Pour un type très différent de mémoires racontées par l’auteur, consultez PIG YEARS (Random House Audio, 6 heures, 30 minutes), par Ellyn Gaydos. Tombé amoureux de l’agriculture à l’adolescence, Gaydos explore ce que signifie se consacrer entièrement au « travail brut de formation de la vie aux canaux de la fécondité ».

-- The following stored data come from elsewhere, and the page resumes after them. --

-- ==== Sys2Proof/Machine/Claims.lean ====
section
/-! DEFINITION. What the zone arbiter does across the blocks (chapter 4): claim requests with the pre-emptions and
evictions they report to the owners (R67 to R70), and the layout switch with the lost zones and zone sets it reports
(R60, R62). Each report is acted on within the handling that makes it (R76). -/

namespace Sys2Proof.Machine

/-- The answer to a claim request over a mask (R70). -/
structure ClaimAnswer where
  taken : ZoneMask
  refused : ZoneMask
deriving DecidableEq, Repr

/-- Report a pre-emption to the owner of a clip's or a message's claim; a group is not told (R67). -/
def reportPreempted (who : Option Claimant) (s : State) : State :=
  match who with
  | some (.clip k) => preemptClip k s
  | some (.message k) => preemptMessage k s
  | _ => s

/-- Report lost zones to the owner of a clip's or a message's claim (R62, R69); a group is not told. -/
def reportLost (status : Status) (who : Claimant) (lost : ZoneMask) (s : State) : State :=
  match who with
  | .clip k => loseClip status k lost s
  | .message k => loseMessage status k lost s
  | .group _ => s

/-- Insert a non-group claim in a zone; when it becomes head, the claim that was head before is pre-empted (R66, R67). -/
def placeClaim (z : Fin 16) (c : Claim) (s : State) : State :=
  let before := headOf (claimsAt s.zar z)
  let s := s.onZar fun a => a.onClaims z (insertClaim c)
  if headOf (claimsAt s.zar z) = some c.who then reportPreempted before s else s

/-- Evict a claim from a zone, place the safety claim, and report the lost zone (R69). -/
def evictAndPlace (z : Fin 16) (victim : Claim) (c : Claim) (s : State) : State :=
  let s := s.onZar fun a => a.onClaims z (removeClaim victim.who)
  reportLost .evicted victim.who (zoneBit z) (placeClaim z c s)

/-- One zone of a claim request (R66, R68 to R70): whether it is taken, and the state after. A zone that the claimant
already holds is left as it is and reported as held; that such a zone counts among the zones taken is the model's choice
(DESIGN CHOICE, log 34). -/
def claimZone (c : Claim) (safety : Bool) (z : Fin 16) (s : State) : Bool × State :=
  if s.smp.dev.live = false then (false, s)
  else
    match s.zar.table[z] with
    | none => (false, s)
    | some e =>
      if holdsIn c.who e.claims then (true, s)
      else if fullList e.claims then
        if safety then
          match evictable e.claims with
          | some v => (true, evictAndPlace z v c s)
          | none => (false, s)
        else (false, s)
      else (true, placeClaim z c s)

/-- The zones of a request in increasing order of zone id, one after another (R70). -/
def claimZones (c : Claim) (safety : Bool) (zs : List (Fin 16)) (s : State) : ClaimAnswer × State :=
  zs.foldl (fun acc z =>
    let r := claimZone c safety z acc.2
    (if r.1 then { acc.1 with taken := acc.1.taken ||| zoneBit z }
     else { acc.1 with refused := acc.1.refused ||| zoneBit z }, r.2)) (⟨0, 0⟩, s)

/-- A clip's or a message's claim request over a zone mask (R65, R70): a safety claim is placed at level 0, every other at
its level clamped into 1 to 5. -/
def claimRequest (who : Claimant) (level : Nat) (safety : Bool) (zones : ZoneMask) (s : State) : ClaimAnswer × State :=
  claimZones ⟨who, if safety then 0 else clampNat 1 5 level⟩ safety (zonesOf zones) s

/-! ## The layout switch (R60, R62) -/

/-- The clip and message slots. -/
def slotClaimants : List Claimant := (List.finRange 8).map .clip ++ (List.finRange 8).map .message

/-- The claimants that lose a zone by a switch. -/
def losers (s : State) : List Claimant := slotClaimants.filter fun w => lostZones s w != 0

/-- The groups whose zone set differs between two zone tables. -/
def changedGroups (before after : Vector (Option ZoneEntry) 16) : List (Fin 8) :=
  (List.finRange 8).filter fun g => zoneSetOf before g != zoneSetOf after g

/-- The new zone set of a group is empty while it has a current slot: the report cuts that slot (R129). -/
def cutByZoneSet (s : State) (g : Fin 8) : Bool := zoneSetOf s.zar.table g == 0 && hasCurrent s.sru.groups[g]

/-- Report the new zone set of one group to the SRU (R60). -/
def reportZoneSet (g : Fin 8) (s : State) : State := takeZoneSet g (zoneSetOf s.zar.table g) s

/-- Report the new zone set of each of these groups to the SRU (R60); the spec gives no order among the slots that the
reports cut (log 5). -/
def reportZoneSets (gs : List (Fin 8)) (s : State) : State :=
  inFreeOrder (gs.filter (cutByZoneSet s)) reportZoneSet (inOrder (gs.filter fun g => !cutByZoneSet s g) reportZoneSet s)

/-- Switch the active layout to bank b (R62): nothing when it is the bank already selected (R61). -/
def switchLayout (b : Fin 4) (s : State) : State :=
  if b = s.zar.selector then s
  else
    let before := s
    let s := switchTable b s
    let s := inFreeOrder (losers before) (fun w t => reportLost .noZone w (lostZones before w) t) s
    reportZoneSets (changedGroups before.zar.table s.zar.table) s

/-- Load bank 0 and the zone table at a successful start, and report every group's zone set (R59, R60). -/
def loadCommon (zones : List ZoneDef) (s : State) : State :=
  let s := setBank 0 zones s
  let s := s.onZar fun z => { z with selector := 0, table := startTable zones }
  reportZoneSets (List.finRange 8) s

end Sys2Proof.Machine
end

Se déroulant dans des fermes porcines et maraîchères du nord de l’État de New York et du Vermont, « Pig Years » n’est pas l’image idyllique de la vie rurale envisagée par certains d’entre nous, citadins. La naissance, la vie et la mort sont omniprésentes, et souvent brutales. Gaydos décrit avec des détails lyriques et inflexibles les processus derrière notre nourriture : le meurtre et le découpage des porcs, les horribles accidents de travail subis par les ouvriers agricoles, le chat de la ferme avec un penchant pour attraper et tuer les souris (« J’apprends à dormir à travers les sons de Oie croquant des os »). Ce ne sont pas seulement des histoires sur la façon dont la nourriture est fabriquée, mais aussi sur les personnes qui la fabriquent : des propriétaires de ferme et des ouvriers agricoles saisonniers qui vivent selon les caprices de la nature et de la chance. Gaydos essaie de résister à une relation amoureuse avec un homme à New York, car « comment pourriez-vous échanger le ciel, l’eau ou les montagnes contre un seul cœur? » Et elle envisage la future maternité tout en passant tout son temps à « garder la vie sans jamais la donner ». Dans la livraison douce et honnête de Gaydos, les luttes et les joies de la vie – végétales, humaines, animales – n’apparaissent ni graphiques ni gratuites, mais simplement réelles.